(Material for this task Opens)

/-- The fields of an entry in stream order (30_encoding.md R96 to R104). -/
def Entry.fields (cx : Ctx) : Entry → List Field
  | .lit c => stringFields cx.cfg.entryCodes.lit ++ codeFields cx.pixBits c
  | .litr n c => stringFields cx.cfg.entryCodes.litr ++ ((n - 1, cx.rl) :: codeFields cx.pixBits c)
  | .reserved011 bits => stringFields bits
  | .pal i => stringFields cx.cfg.entryCodes.pal ++ [(i, cx.idxBits)]
  | .palr n i => stringFields cx.cfg.entryCodes.palr ++ [(n - 1, cx.rl), (i, cx.idxBits)]
  | .nlit c => stringFields [!cx.cfg.plainCodes.runBit] ++ codeFields cx.pixBits c
  | .nrun n c => stringFields [cx.cfg.plainCodes.runBit] ++ ((n - 1, cx.rl) :: codeFields cx.pixBits c)

/-- The width of an entry in bits (30_encoding.md R105). -/
def Entry.width (cx : Ctx) (e : Entry) : Nat := fieldsWidth (e.fields cx)

/-- `W_MAX`, the widest entry a stream can hold (30_encoding.md R105). -/
def Ctx.maxWidth (cx : Ctx) : Nat :=
  if cx.palEn then
    max (max (Entry.width cx (.lit 0)) (Entry.width cx (.litr 1 0)))
      (max (Entry.width cx (.pal 0)) (Entry.width cx (.palr 1 0)))
  else max (Entry.width cx (.nlit 0)) (Entry.width cx (.nrun 1 0))

/-- The longest string that two bit strings begin with has this length. -/
def commonLength : List Bool → List Bool → Nat
  | a :: s, b :: t => if a = b then commonLength s t + 1 else 0
  | _, _ => 0

/-- The number of leading bits after which no entry of palette mode can be meant: one more than they share with any
of the four strings (30_encoding.md R108, D9). -/
def EntryCodes.deadLength (codes : EntryCodes) (bits : List Bool) : Nat :=
  max (max (commonLength codes.lit bits) (commonLength codes.litr bits))
    (max (commonLength codes.pal bits) (commonLength codes.palr bits)) + 1

/-- The kind of entry that the leading bits spell and how many bits say so; `none` where there are too few bits
(30_encoding.md R107, R112). -/
def Ctx.kindOf (cx : Ctx) (bits : List Bool) : Option (EntryKind × Nat) :=
  if cx.palEn then
    if cx.cfg.entryCodes.lit.isPrefixOf bits then some (.lit, cx.cfg.entryCodes.lit.length)
    else if cx.cfg.entryCodes.litr.isPrefixOf bits then some (.litr, cx.cfg.entryCodes.litr.length)
    else if cx.cfg.entryCodes.pal.isPrefixOf bits then some (.pal, cx.cfg.entryCodes.pal.length)
    else if cx.cfg.entryCodes.palr.isPrefixOf bits then some (.palr, cx.cfg.entryCodes.palr.length)
    else if cx.cfg.entryCodes.deadLength bits ≤ bits.length then
      some (.reserved, cx.cfg.entryCodes.deadLength bits)
    else none
  else
    match bits with
    | [] => none
    | b :: _ => some (if b = cx.cfg.plainCodes.runBit then .nrun else .nlit, 1)

/-- A number of bits that is enough to tell the kind of any entry. -/
def Ctx.leadWindow (cx : Ctx) : Nat :=
  max (max cx.cfg.entryCodes.lit.length cx.cfg.entryCodes.litr.length)
    (max cx.cfg.entryCodes.pal.length cx.cfg.entryCodes.palr.length) + 1

/-- A number of bits that is enough to hold any entry. -/
def Ctx.window (cx : Ctx) : Nat := cx.leadWindow + cx.rl + cx.pixBits + cx.idxBits

/-- The mode of an entry (10_state.md R22). -/
def Entry.mode : Entry → Mode
  | .pal _ => .palette
  | .palr _ _ => .palette
  | .lit _ => .literal
  | .litr _ _ => .literal
  | .reserved011 _ => .literal
  | .nlit _ => .literal
  | .nrun _ _ => .literal

/-- The run length of an entry (44_decoder.md R231, R233). -/
def Entry.runLength : Entry → Nat
  | .litr n _ => n
  | .palr n _ => n
  | .nrun n _ => n
  | .lit _ => 1
  | .reserved011 _ => 1
  | .pal _ => 1
  | .nlit _ => 1

/-- The code of an entry, a pixel word or a slot (44_decoder.md R234). -/
def Entry.code : Entry → Word
  | .lit c => c
  | .litr _ c => c
  | .nlit c => c
  | .nrun _ c => c
  | .pal i => BitVec.ofNat 32 i
  | .palr _ i => BitVec.ofNat 32 i
  | .reserved011 _ => 0

/-! ## The header as fields -/

/-- The width of the first reserved field (D6). -/
def HdrRsv0.bits : HdrRsv0 → Nat
  | .three => 3
  | .four => 4

/-- The fields of the header in stream order, reserved fields 0 (45_header.md R261, 30_encoding.md R92 to R94). -/
def Header.fields (rsv : HdrRsv0) (h : Header) : List Field :=
  [(h.version.toNat, 8), (h.format.toNat, 4), (0, rsv.bits), (h.palSize.toNat, 8), (h.alphaTrunc.toNat, 2), (0, 2),
    (h.rgbTrunc.toNat, 2), (0, 2), (h.widthM1.toNat, 16), (h.heightM1.toNat, 16), (0, 4 - rsv.bits)]

/-! ## Pixel words -/

/-- A channel field of width `n` as an 8-bit channel (41_pixelformat.md R150 to R152, D4). -/
def ChannelScale.channelIn (sc : ChannelScale) (n : Nat) (v : BitVec n) : Byte :=
  match sc with
  | .raw => v.setWidth 8
  | .leftAligned => v.setWidth 8 <<< (8 - n)

/-- An 8-bit channel as a field of width `n` (41_pixelformat.md R155 to R157, D4). -/
def ChannelScale.channelOut (sc : ChannelScale) (n : Nat) (c : Byte) : BitVec n :=
  match sc with
  | .raw => c.setWidth n
  | .leftAligned => (c >>> (8 - n)).setWidth n

/-- `unpack(w, ARGB8888)` (41_pixelformat.md R150). -/
def unpack8888 (w : Word) : Color where
  a := w.extractLsb' 24 8
  r := w.extractLsb' 16 8
  g := w.extractLsb' 8 8
  b := w.extractLsb' 0 8

/-- `unpack(w, ARGB4444)` (41_pixelformat.md R151). -/
def unpack4444 (sc : ChannelScale) (w : Word) : Color where
  a := sc.channelIn 4 (w.extractLsb' 12 4)
  r := sc.channelIn 4 (w.extractLsb' 8 4)
  g := sc.channelIn 4 (w.extractLsb' 4 4)
  b := sc.channelIn 4 (w.extractLsb' 0 4)

/-- `unpack(w, ARGB1555)` (41_pixelformat.md R152). -/
def unpack1555 (sc : ChannelScale) (w : Word) : Color where
  a := sc.channelIn 1 (w.extractLsb' 15 1)
  r := sc.channelIn 5 (w.extractLsb' 10 5)
  g := sc.channelIn 5 (w.extractLsb' 5 5)
  b := sc.channelIn 5 (w.extractLsb' 0 5)

/-- `unpack(w, LUT8)` (41_pixelformat.md R153, D5). -/
def unpackLut8 (w : Word) : Color where
  a := w.extractLsb' 0 8
  r := 0
  g := 0
  b := 0

/-- `unpack(w, LUT4)` (41_pixelformat.md R154, D5). -/
def unpackLut4 (w : Word) : Color where
  a := (w.extractLsb' 0 4).setWidth 8
  r := 0
  g := 0
  b := 0

/-- `unpack(w, fmt)` (41_pixelformat.md R150 to R154). -/
def unpack (sc : ChannelScale) : Fmt → Word → Color
  | .argb8888, w => unpack8888 w
  | .argb4444, w => unpack4444 sc w
  | .argb1555, w => unpack1555 sc w
  | .lut8, w => unpackLut8 w
  | .lut4, w => unpackLut4 w

/-- `pack(c, ARGB8888)` (41_pixelformat.md R155). -/
def pack8888 (c : Color) : Word := c.a ++ c.r ++ c.g ++ c.b

/-- `pack(c, ARGB4444)` (41_pixelformat.md R156). -/
def pack4444 (sc : ChannelScale) (c : Color) : Word :=
  (sc.channelOut 4 c.a ++ sc.channelOut 4 c.r ++ sc.channelOut 4 c.g ++ sc.channelOut 4 c.b).setWidth 32

/-- `pack(c, ARGB1555)` (41_pixelformat.md R157). -/
def pack1555 (sc : ChannelScale) (c : Color) : Word :=
  (sc.channelOut 1 c.a ++ sc.channelOut 5 c.r ++ sc.channelOut 5 c.g ++ sc.channelOut 5 c.b).setWidth 32

/-- `pack(c, LUT8)` (41_pixelformat.md R158). -/
def packLut8 (c : Color) : Word := c.a.setWidth 32

/-- `pack(c, LUT4)` (41_pixelformat.md R159). -/
def packLut4 (c : Color) : Word := (c.a.setWidth 4).setWidth 32

/-- `pack(c, fmt)` (41_pixelformat.md R155 to R159). -/
def pack (sc : ChannelScale) : Fmt → Color → Word
  | .argb8888, c => pack8888 c
  | .argb4444, c => pack4444 sc c
  | .argb1555, c => pack1555 sc c
  | .lut8, c => packLut8 c
  | .lut4, c => packLut4 c

/-- `trunc(v, n)` (41_pixelformat.md R161, 00_scope.md R13). -/
def truncChannel (v : Byte) (n : BitVec 2) : Byte := (v >>> n.toNat) <<< n.toNat

/-- The Color with all channels 0 (00_scope.md R11). -/
def Color.zero : Color := { a := 0, r := 0, g := 0, b := 0 }

/-- A Color with its channels truncated (41_pixelformat.md R161). -/
def Color.trunc (c : Color) (rgbTrunc alphaTrunc : BitVec 2) : Color where
  a := truncChannel c.a alphaTrunc
  r := truncChannel c.r rgbTrunc
  g := truncChannel c.g rgbTrunc
  b := truncChannel c.b rgbTrunc

/-- `prep(c, rt, at, z)` (41_pixelformat.md R161): the test is on the truncated alpha. -/
def prep (c : Color) (rgbTrunc alphaTrunc : BitVec 2) (zeroize : Bool) : Color :=
  if zeroize = true ∧ (c.trunc rgbTrunc alphaTrunc).a = 0 then Color.zero else c.trunc rgbTrunc alphaTrunc

/-! ## The palette cache as a list, slot 0 first (42_palette.md R180) -/

/-- An opaque gray (42_palette.md R181, D13). -/
def gray (v : Nat) : Color where
  a := 255
  r := BitVec.ofNat 8 v
  g := BitVec.ofNat 8 v
  b := BitVec.ofNat 8 v

/-- The gray seed of `K` slots (42_palette.md R181). -/
def graySeed (k : Nat) : List Color := (List.range k).map fun i => gray (i * (256 / k))

/-- The row of a seed table for a capacity. -/
def seedRow (k : Nat) : List (Nat × List Color) → Option (List Color)
  | [] => none
  | (n, cs) :: rest => if n = k then some cs else seedRow k rest

/-- `PAL_SEED(K)` (42_palette.md R181, D13). -/
def PalSeed.colors (seed : PalSeed) (k : Nat) : List Color :=
  match seed with
  | .gray => graySeed k
  | .table rows => (seedRow k rows).getD (graySeed k)

/-- The slots of a register file of `k` slots: those that were written, and after them the ones that nothing has written,
which hold the reset value (10_state.md R35, R47; log 37). -/
def slotsFor (k : Nat) (pal : List Color) : List Color := pal ++ List.replicate (k - pal.length) Color.zero

/-- The slots `PAL[0]`, `PAL[1]`, ...: `K` of them, or as many as `PAL.INIT` made, where palette mode is enabled
(10_state.md R35; log 37). -/
def Ctx.slots (cx : Ctx) (pal : List Color) : List Color := if cx.palEn then slotsFor cx.k pal else pal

(Material for this task Closes)

Word for word, restate the lines of the data above that fall between the line holding "else if cx.cfg.entryCodes.litr.isPrefixOf" and the line holding "hold any entry. -/", inclusive, and no other lines.

    else if cx.cfg.entryCodes.litr.isPrefixOf bits then some (.litr, cx.cfg.entryCodes.litr.length)
    else if cx.cfg.entryCodes.pal.isPrefixOf bits then some (.pal, cx.cfg.entryCodes.pal.length)
    else if cx.cfg.entryCodes.palr.isPrefixOf bits then some (.palr, cx.cfg.entryCodes.palr.length)
    else if cx.cfg.entryCodes.deadLength bits ≤ bits.length then
      some (.reserved, cx.cfg.entryCodes.deadLength bits)
    else none
  else
    match bits with
    | [] => none
    | b :: _ => some (if b = cx.cfg.plainCodes.runBit then .nrun else .nlit, 1)

/-- A number of bits that is enough to tell the kind of any entry. -/
def Ctx.leadWindow (cx : Ctx) : Nat :=
  max (max cx.cfg.entryCodes.lit.length cx.cfg.entryCodes.litr.length)
    (max cx.cfg.entryCodes.pal.length cx.cfg.entryCodes.palr.length) + 1

/-- A number of bits that is enough to hold any entry. -/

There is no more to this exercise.